He had entered the royal army and served in Sir Thomas Glemham's regiment at the beginning of the Civil War; later rising to the rank of Colonel of horse in Sir Francis Dodington's brigade.

In 1645, he escorted the Prince of Wales to Bristol, and while returning to Devizes he was overtaken by a superior force of Parliamentarians under Waller and Cromwell; he fell rapidly back towards Bath, hotly pursued by Waller; but was intercepted by Cromwell, and the high thick-set hedges prevented his escape. He was captured, but soon exchanged.

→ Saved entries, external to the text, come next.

-- ==== Sys2Proof/Laws/Ops.lean ====
section
/-! SUPPORT. What the shared operations leave alone: counters, alerts, events, replies, sessions, locks, and the path of a
Chembe command. -/
namespace Sys2Proof.Machine

/-! ## `setEvq` changes chembe -/

@[simp] theorem setEvq_pending (s : State) (b : Bool) (q : EventQueue) : (s.setEvq b q).pending = s.pending := by
  cases b <;> rfl
@[simp] theorem setEvq_time (s : State) (b : Bool) (q : EventQueue) : (s.setEvq b q).time = s.time := by
  cases b <;> rfl
@[simp] theorem setEvq_free (s : State) (b : Bool) (q : EventQueue) : (s.setEvq b q).free = s.free := by
  cases b <;> rfl
@[simp] theorem setEvq_out (s : State) (b : Bool) (q : EventQueue) : (s.setEvq b q).out = s.out := by
  cases b <;> rfl
@[simp] theorem setEvq_pins (s : State) (b : Bool) (q : EventQueue) : (s.setEvq b q).pins = s.pins := by
  cases b <;> rfl
@[simp] theorem setEvq_power (s : State) (b : Bool) (q : EventQueue) : (s.setEvq b q).power = s.power := by
  cases b <;> rfl
@[simp] theorem setEvq_flash (s : State) (b : Bool) (q : EventQueue) : (s.setEvq b q).flash = s.flash := by
  cases b <;> rfl
@[simp] theorem setEvq_esc (s : State) (b : Bool) (q : EventQueue) : (s.setEvq b q).esc = s.esc := by
  cases b <;> rfl
@[simp] theorem setEvq_regs (s : State) (b : Bool) (q : EventQueue) : (s.setEvq b q).regs = s.regs := by
  cases b <;> rfl
@[simp] theorem setEvq_win (s : State) (b : Bool) (q : EventQueue) : (s.setEvq b q).win = s.win := by
  cases b <;> rfl
@[simp] theorem setEvq_mem (s : State) (b : Bool) (q : EventQueue) : (s.setEvq b q).mem = s.mem := by
  cases b <;> rfl
@[simp] theorem setEvq_sbd (s : State) (b : Bool) (q : EventQueue) : (s.setEvq b q).sbd = s.sbd := by
  cases b <;> rfl
@[simp] theorem setEvq_cabs (s : State) (b : Bool) (q : EventQueue) : (s.setEvq b q).cabs = s.cabs := by
  cases b <;> rfl
@[simp] theorem setEvq_leaves (s : State) (b : Bool) (q : EventQueue) : (s.setEvq b q).leaves = s.leaves := by
  cases b <;> rfl
@[simp] theorem setEvq_turns (s : State) (b : Bool) (q : EventQueue) : (s.setEvq b q).turns = s.turns := by
  cases b <;> rfl
@[simp] theorem setEvq_folio (s : State) (b : Bool) (q : EventQueue) : (s.setEvq b q).folio = s.folio := by
  cases b <;> rfl
@[simp] theorem setEvq_job (s : State) (b : Bool) (q : EventQueue) : (s.setEvq b q).job = s.job := by
  cases b <;> rfl
@[simp] theorem setEvq_run (s : State) (b : Bool) (q : EventQueue) : (s.setEvq b q).run = s.run := by
  cases b <;> rfl
@[simp] theorem setEvq_quill (s : State) (b : Bool) (q : EventQueue) : (s.setEvq b q).quill = s.quill := by
  cases b <;> rfl
@[simp] theorem setEvq_svl (s : State) (b : Bool) (q : EventQueue) : (s.setEvq b q).svl = s.svl := by
  cases b <;> rfl
@[simp] theorem setEvq_risk (s : State) (b : Bool) (q : EventQueue) : (s.setEvq b q).risk = s.risk := by
  cases b <;> rfl
@[simp] theorem setEvq_intake (s : State) (b : Bool) (q : EventQueue) : (s.setEvq b q).intake = s.intake := by
  cases b <;> rfl
@[simp] theorem setEvq_hostFrames (s : State) (b : Bool) (q : EventQueue) : (s.setEvq b q).hostFrames = s.hostFrames := by
  cases b <;> rfl

/-! ## `addCounter` changes regs -/

@[simp] theorem addCounter_pending (s : State) (k n : Nat) : (s.addCounter k n).pending = s.pending := by
  unfold State.addCounter; dsimp only; (repeat' split) <;> simp
@[simp] theorem addCounter_time (s : State) (k n : Nat) : (s.addCounter k n).time = s.time := by
  unfold State.addCounter; dsimp only; (repeat' split) <;> simp
@[simp] theorem addCounter_free (s : State) (k n : Nat) : (s.addCounter k n).free = s.free := by
  unfold State.addCounter; dsimp only; (repeat' split) <;> simp
@[simp] theorem addCounter_out (s : State) (k n : Nat) : (s.addCounter k n).out = s.out := by
  unfold State.addCounter; dsimp only; (repeat' split) <;> simp
@[simp] theorem addCounter_pins (s : State) (k n : Nat) : (s.addCounter k n).pins = s.pins := by
  unfold State.addCounter; dsimp only; (repeat' split) <;> simp
@[simp] theorem addCounter_power (s : State) (k n : Nat) : (s.addCounter k n).power = s.power := by
  unfold State.addCounter; dsimp only; (repeat' split) <;> simp
@[simp] theorem addCounter_flash (s : State) (k n : Nat) : (s.addCounter k n).flash = s.flash := by
  unfold State.addCounter; dsimp only; (repeat' split) <;> simp
@[simp] theorem addCounter_esc (s : State) (k n : Nat) : (s.addCounter k n).esc = s.esc := by
  unfold State.addCounter; dsimp only; (repeat' split) <;> simp
@[simp] theorem addCounter_win (s : State) (k n : Nat) : (s.addCounter k n).win = s.win := by
  unfold State.addCounter; dsimp only; (repeat' split) <;> simp
@[simp] theorem addCounter_chembe (s : State) (k n : Nat) : (s.addCounter k n).chembe = s.chembe := by
  unfold State.addCounter; dsimp only; (repeat' split) <;> simp
@[simp] theorem addCounter_mem (s : State) (k n : Nat) : (s.addCounter k n).mem = s.mem := by
  unfold State.addCounter; dsimp only; (repeat' split) <;> simp
@[simp] theorem addCounter_sbd (s : State) (k n : Nat) : (s.addCounter k n).sbd = s.sbd := by
  unfold State.addCounter; dsimp only; (repeat' split) <;> simp
@[simp] theorem addCounter_cabs (s : State) (k n : Nat) : (s.addCounter k n).cabs = s.cabs := by
  unfold State.addCounter; dsimp only; (repeat' split) <;> simp
@[simp] theorem addCounter_leaves (s : State) (k n : Nat) : (s.addCounter k n).leaves = s.leaves := by
  unfold State.addCounter; dsimp only; (repeat' split) <;> simp
@[simp] theorem addCounter_turns (s : State) (k n : Nat) : (s.addCounter k n).turns = s.turns := by
  unfold State.addCounter; dsimp only; (repeat' split) <;> simp
@[simp] theorem addCounter_folio (s : State) (k n : Nat) : (s.addCounter k n).folio = s.folio := by
  unfold State.addCounter; dsimp only; (repeat' split) <;> simp
@[simp] theorem addCounter_job (s : State) (k n : Nat) : (s.addCounter k n).job = s.job := by
  unfold State.addCounter; dsimp only; (repeat' split) <;> simp
@[simp] theorem addCounter_run (s : State) (k n : Nat) : (s.addCounter k n).run = s.run := by
  unfold State.addCounter; dsimp only; (repeat' split) <;> simp
@[simp] theorem addCounter_quill (s : State) (k n : Nat) : (s.addCounter k n).quill = s.quill := by
  unfold State.addCounter; dsimp only; (repeat' split) <;> simp
@[simp] theorem addCounter_svl (s : State) (k n : Nat) : (s.addCounter k n).svl = s.svl := by
  unfold State.addCounter; dsimp only; (repeat' split) <;> simp
@[simp] theorem addCounter_risk (s : State) (k n : Nat) : (s.addCounter k n).risk = s.risk := by
  unfold State.addCounter; dsimp only; (repeat' split) <;> simp
@[simp] theorem addCounter_intake (s : State) (k n : Nat) : (s.addCounter k n).intake = s.intake := by
  unfold State.addCounter; dsimp only; (repeat' split) <;> simp
@[simp] theorem addCounter_hostFrames (s : State) (k n : Nat) : (s.addCounter k n).hostFrames = s.hostFrames := by
  unfold State.addCounter; dsimp only; (repeat' split) <;> simp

At the same time, his manor at Draycot was sequestrated by an Act of Parliament, but restored to him in 1649 on payment of a £700 fine. Not long after this, according to Aubrey, "Oliver Cromwell, Protector, hawking at Howneslowe Heath, discoursing with him (Sir James Long), fell in love with his company, and commanded him to weare his sword, and to meet him a hawkeing, which made the strict cavaliers look on him with an evill eye."

== Family ==
He married firstly, Anne, daughter of Sir William Dodington. There were no children from this marriage. He married secondly, c.1640, Dorothy, daughter of Sir Edward Leech (MP) (or Leche) of Shipley Hall, Derbyshire and Drury Lane, London. They had five daughters and one son, including:

- Anna Margaretta (c. 1641–1717) married Sir Richard Mason
- Dorothy (c. 1650 –) married Sir Henry Heron of Surfleet, Lincolnshire
- James Long (1652 – c. 1690)

== Death ==
Sir James Long died on 22 January 1692 from apoplexy and was succeeded as 3rd Baronet by his 19-year-old grandson Robert Long. Robert died of smallpox four days after his grandfather. Robert's brothers Giles and James became successively 4th Baronet and 5th Baronet.

The baronetcy became extinct in 1805 on the death of the 10-year-old 8th Baronet, son of Sir James Tylney-Long, 7th Baronet.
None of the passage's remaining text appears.